Tarja Cronberg, a former minister of employment for the Green League, was photographed at a media event in Helsinki in April 2022. The University of Eastern Finland has decided not to grant Cronberg an honorary doctorate following the emergence of reports that she participated in events linked to propaganda operations by the Kremlin. (Emmi Korhonen – Lehtikuva)


THE UNIVERSITY of Eastern Finland on 7 May announced it has cancelled its decision to grant an honorary doctorate to Tarja Cronberg, a former cabinet member and chairperson of the Green League.

The decision was made on grounds that the former lawmaker had participated in a seminar organised in Kaliningrad, Russia, reportedly as part of an influence operation by the Kremlin.

“Cronberg’s co-operation and appearance at the event in question violates the university’s principles and practices, whereby there are no longer grounds for granting the title of honorary professor to Tarja Cronberg,” a university spokesperson explained in a press release on 7 May.

The university became aware of her participation at the event through reporting by a group of news outlets, including Finland’s Iltalehti. Iltalehti on 6 May reported that Cronberg has visited Russia after Russia launched its full-scale invasion of Ukraine in February 2022 to take part in events that have been linked to propaganda disseminated by the Kremlin, including as a speaker at a seminar organised as part of Baltic Platform in Kaliningrad.

The Baltic Platform is officially marketed as an international discussion forum created on the initiative of universities and research centres in Russia.

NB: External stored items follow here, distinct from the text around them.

/-- No slot of the queue is the one `Push` writes. -/
theorem queue_slot_ne_wr {s : State} {n : Nat} (hn : n < occ s) : (s.rd + n) % s.cap ≠ s.wr := by
  intro h
  have hn' : occ s = n := occ_eq_of_wr_eq (hn.trans (occ_lt_cap s)) h.symm
  omega

@[simp] theorem length_queue (s : State) : (queue s).length = occ s := by
  simp [queue]

/-- An accepted push occupies one slot more. -/
theorem occ_push {s : State} (hw : s.wr < s.cap) (h : free s ≠ 0) (f : Word) : occ (push f s) = occ s + 1 := by
  have hfree := free_add_occ s
  have hwr : (push f s).wr = (s.wr + 1) % s.cap := by rw [push_of_room h]
  refine occ_eq_of_wr_eq (by rw [push_cap]; omega) ?_
  rw [hwr, push_rd, push_cap, ← Nat.add_assoc, ← Nat.mod_add_mod (s.rd + occ s), ← wr_eq_rd_add_occ hw]

/-- An accepted push appends its frame to the queue (44_ring_buffer.md R191). -/
theorem queue_push {s : State} (hm : s.mem.wf) (hw : s.wr < s.cap) (h : free s ≠ 0) (f : Word) :
    queue (push f s) = queue s ++ [f] := by
  have hmem : (push f s).mem = s.mem.write s.wr f := by rw [push_of_room h]
  unfold queue
  rw [occ_push hw h, push_rd, push_cap, hmem, List.range_succ, List.map_append]
  congr 1
  · refine List.map_congr_left fun n hn => ?_
    rw [Memory.read_write hm, if_neg (queue_slot_ne_wr (List.mem_range.mp hn))]
  · rw [List.map_singleton, ← wr_eq_rd_add_occ hw, Memory.read_write hm, if_pos rfl]

/-- The queue depends on the storage, the indices and `K` alone. -/
theorem queue_congr {s t : State} (hm : t.mem = s.mem) (hw : t.wr = s.wr) (hr : t.rd = s.rd) (hk : t.k = s.k) :
    queue t = queue s := by
  unfold queue State.cap
  rw [occ_congr hw hr hk, hm, hr, hk]

/-- A non-empty queue is the frame at `RD` and the queue after its delivery (44_ring_buffer.md R195). -/
theorem queue_eq_cons_deliver {s : State} (hw : s.wr < s.cap) (hr : s.rd < s.cap) (h : occ s ≠ 0) :
    queue s = s.mem.read s.rd :: queue (deliver s) := by
  obtain ⟨m, hm⟩ := Nat.exists_eq_succ_of_ne_zero h
  have hlt := occ_lt_cap s
  have hrd : (deliver s).rd = (s.rd + 1) % s.cap := by rw [deliver_of_queued h]
  have hslot (n : Nat) : (s.rd + (n + 1)) % s.cap = ((s.rd + 1) % s.cap + n) % s.cap := by
    rw [Nat.mod_add_mod, Nat.add_right_comm, Nat.add_assoc]
  have hocc : occ (deliver s) = m := by
    refine occ_eq_of_wr_eq (by rw [deliver_cap]; omega) ?_
    rw [deliver_wr, hrd, deliver_cap, ← hslot, ← Nat.succ_eq_add_one, ← hm]
    exact wr_eq_rd_add_occ hw
  unfold queue
  rw [hm, hocc, hrd, deliver_cap, deliver_mem, List.range_succ_eq_map, List.map_cons, List.map_map, Nat.add_zero, Nat.mod_eq_of_lt hr]
  congr 1
  exact List.map_congr_left fun n _ => congrArg s.mem.read (hslot n)

theorem queue_eq_nil_iff (s : State) : queue s = [] ↔ occ s = 0 := by
  rw [← List.length_eq_zero_iff, length_queue]

/-- Settles O48: an accepted push appends the slot at `WR`, and a delivery takes the slot at `RD` off the front. -/
theorem ringBufferIsABoundedFifo : Obligations.RingBufferIsABoundedFifo := by
  intro s hs
  have hlen : (queue s).length = occ s := length_queue s
  have hfree : free s + occ s = 2 ^ s.k - 1 := free_add_occ s
  refine ⟨by omega, fun d => ⟨push d s, rfl, fun hroom => ?_, fun hfull => ?_⟩, deliver s, rfl, fun hnil => ?_,
    fun f q hcons => ?_⟩
  · have hne : free s ≠ 0 := by omega
    exact ⟨queue_push hs.memWf hs.wrInside hne d, by rw [push_of_room hne]⟩
  · rw [push_of_full (by omega)]
    exact ⟨queue_congr rfl rfl rfl rfl, rfl⟩
  · rw [deliver_of_empty ((queue_eq_nil_iff s).mp hnil)]
    exact ⟨(queue_congr rfl rfl rfl rfl).trans hnil, rfl, rfl⟩
  · have hne : occ s ≠ 0 := by
      rw [← hlen, hcons]
      exact Nat.succ_ne_zero _
    rw [queue_eq_cons_deliver hs.wrInside hs.rdInside hne] at hcons
    obtain ⟨rfl, rfl⟩ := List.cons.inj hcons
    rw [deliver_of_queued hne]
    exact ⟨rfl, rfl, rfl, rfl⟩

/-! ### The canonical storage -/

theorem Memory.read_cons_self (a : Nat) (v : Word) (m : Memory) : Memory.read ((a, v) :: m) a = v := if_pos rfl

theorem Memory.read_cons_of_ne {a b : Nat} (h : a ≠ b) (v : Word) (m : Memory) :
    Memory.read ((a, v) :: m) b = m.read b := if_neg h
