-- ==== Sys2Proof/Machine/HostOps.lean ====
section
/-! DEFINITION. What one operation of the host does (spec R93, R95, R120, R126), and the host-level fold `feed_all`
(R104). -/

namespace Sys2Proof.Machine

/-- R95: `feed(byte)`, the block's only step: the row of the byte's class runs. The stream rejects no byte (R44). -/
def feed (b : Byte) (s : State) : Host.Outcome State Fault Refusal := exec (classify b) s

/-- One operation of the host. -/
def runOp : HostOp → State → Host.Outcome State Fault Refusal
  | .feed b, s => feed b s
  | .reset, s => .next s.resetBlock
  | .query range function digits, s => queryCodes range function digits s
  | .queryRecord payload, s => queryPacked payload s

/-- R104: feed each byte in order and collect the outcomes that are not `None`; the state persists after the call.
(No feed stops, R115; were one to stop, the bytes after it would not be fed.) -/
def feedAll : List Byte → State → State × List StepOutcome
  | [], s => (s, [])
  | b :: bs, s =>
    match feed b s with
    | .next s' =>
      let rest := feedAll bs s'
      (rest.1, if s'.out = .none then rest.2 else s'.out :: rest.2)
    | .fault _ => (s, [])
    | .refused _ => (s, [])

/-- The host presents the bytes of a stream, in order, after the operations it has presented before. -/
def State.presentStream (bs : List Byte) (s : State) : State :=
  s.withPending (s.pending ++ bs.map HostOp.feed)

end Sys2Proof.Machine
end

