-- ==== Sys2Proof/Tests/Slice0.lean ====
section
/-! SUPPORT. The model's own tests. Every expected result is the spec's: the vectors of 95_test_vectors.md (named in
each comment), the encodings of 30_encoding.md, or a rule's own corner case. The witnesses at the end show that the
hypotheses of the statements can be met. -/

open Sys2Proof Sys2Proof.Machine

namespace Sys2Proof.Tests

/-- A state of the framer with nothing on the ports and nothing presented. -/
def framer (st : FramerState) (cs : List Char) : State := { State.reset with st := st, buf := streamBytes cs }

/-- The reset state with one operation presented. -/
def presenting (op : HostOp) : State := { State.reset with pending := [op] }

/-! ### Well-formedness -/

/-- R44: CR and LF are no data bytes. -/
theorem test_wf_refuses_terminators : (Instr.feedData 0x0D#8).wf = false ∧ (Instr.feedData 0x0A#8).wf = false := by
  decide

/-- R44, D16: 0x00, the bytes next to the terminators and 0xFF are data bytes. -/
theorem test_wf_accepts_data :
    (Instr.feedData 0x00#8).wf = true ∧ (Instr.feedData 0x0B#8).wf = true ∧ (Instr.feedData 0x0C#8).wf = true
      ∧ (Instr.feedData 0x0E#8).wf = true ∧ (Instr.feedData 0xFF#8).wf = true := by decide

/-! ### Decoding: a byte written out for every row -/

/-- R44. -/
theorem test_decode_stream_rows (T : FuncTable) :
    decodeIn T .stream 0b00001101#8 = .ok .feedCr ∧ decodeIn T .stream 0b00001010#8 = .ok .feedLf ∧
    decodeIn T .stream 0b00000000#8 = .ok (.feedData 0x00#8) ∧
    decodeIn T .stream 0b10001101#8 = .ok (.feedData 0x8D#8) := ⟨rfl, rfl, rfl, rfl⟩

/-- R47. -/
theorem test_decode_range_rows (T : FuncTable) :
    decodeIn T .range 0b00110000#8 = .ok .range0 ∧ decodeIn T .range 0b00110001#8 = .ok .range1 ∧
    decodeIn T .range 0b00110010#8 = .ok .range2 ∧ decodeIn T .range 0b00110011#8 = .ok .range3 ∧
    decodeIn T .range 0b00110100#8 = .ok .range4 ∧ decodeIn T .range 0b00110101#8 = .ok .range5 ∧
    decodeIn T .range 0b00110110#8 = .ok .range6 := ⟨rfl, rfl, rfl, rfl, rfl, rfl, rfl⟩

/-- R49. -/
theorem test_decode_digit_rows (T : FuncTable) :
    decodeIn T .digit 0b00110000#8 = .ok .digit0 ∧ decodeIn T .digit 0b00110001#8 = .ok .digit1 ∧
    decodeIn T .digit 0b00110010#8 = .ok .digit2 ∧ decodeIn T .digit 0b00110011#8 = .ok .digit3 ∧
    decodeIn T .digit 0b00110100#8 = .ok .digit4 ∧ decodeIn T .digit 0b00110101#8 = .ok .digit5 ∧
    decodeIn T .digit 0b00110110#8 = .ok .digit6 ∧ decodeIn T .digit 0b00110111#8 = .ok .digit7 ∧
    decodeIn T .digit 0b00111000#8 = .ok .digit8 ∧ decodeIn T .digit 0b00111001#8 = .ok .digit9 :=
  ⟨rfl, rfl, rfl, rfl, rfl, rfl, rfl, rfl, rfl, rfl⟩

Secret documents reveal, though, that it has been devised as a tool to legitimise Russian actions under the pretext of ecological problems in the Baltic Sea, according to another news outlet that participated in the reporting, Lithuania’s LRT. Its objective is thereby to shape public opinion in the Baltics, Nordics and Germany to align with the goals of Moscow.

Cronberg also delivered a speech in Moscow in November 2023, according to Iltalehti.

She argued to the newspaper that her visits are part of her ongoing research projects. “I’m currently researching Russia’s role in the nuclear weapons system, and I’m writing a book about it. In this kind of research, it’s very important for me to know and understand what’s going on in Russia as it relates to the issue of nuclear weapons.”

If the Kremlin was shown to use western scholars in its influence operations, she assured that she would not participate in such events.

Also in Sweden, her appearances have come under scrutiny given her role at the Stockholm International Peace Research Institute (Sipri). According to Expressen and Insider, Dan Smith, the director of Sipri, has said Cronberg made the decision to participate in the seminar herself and was not there as a representative of the institute.

He added that participation in the event has been deemed justified to maintain lines of communication.

Johan Forssell, the Swedish minister for international development co-operation and foreign trade, said the Swedish government has asked Sipri to provide an account of the measures it has taken to make sure it is not utilised in influence operations by the Kremlin.

“We’ve got an aggressive Russia that’s determined to spread propaganda and disinformation whenever it can. We have to be awake in these questions and aware of the danger of being used as an instrument for propaganda,” he said to Expressen.

Ville Niinistö, a former chairperson of the Green League, on 6 May wrote on X he has never agreed with Cronberg’s views on Russia. Currently a Member of the European Parliament, Niinistö added to Helsingin Sanomat that his social media post was referring particularly to the period following Russia’s invasion of Crimea in 2014.

“The Greens as a party and I as the chairperson were the strictest in Finland about making sure the sanctions on Russia are so firm that the message is clear,” he commented. “I thought it peculiar already at the time that Cronberg had a different view on the sanctions than the Greens did as a party.”

In an interview with YLE in 2014, Cronberg viewed that sweeping sanctions would be overkill due to the negative impact they would have on shopping tourism. She would have rather reduced international investments in Russia and excluded Russian President Vladimir Putin from the Group of 8.

Cronberg served as the minister of employment in the cabinet of Prime Minister Matti Vanhanen 2007–2009, as a Member of the Finnish Parliament in 2003–2007 and a Member of the European Parliament in 2011–2014. Currently, she is a distinguished associate fellow at Sipri.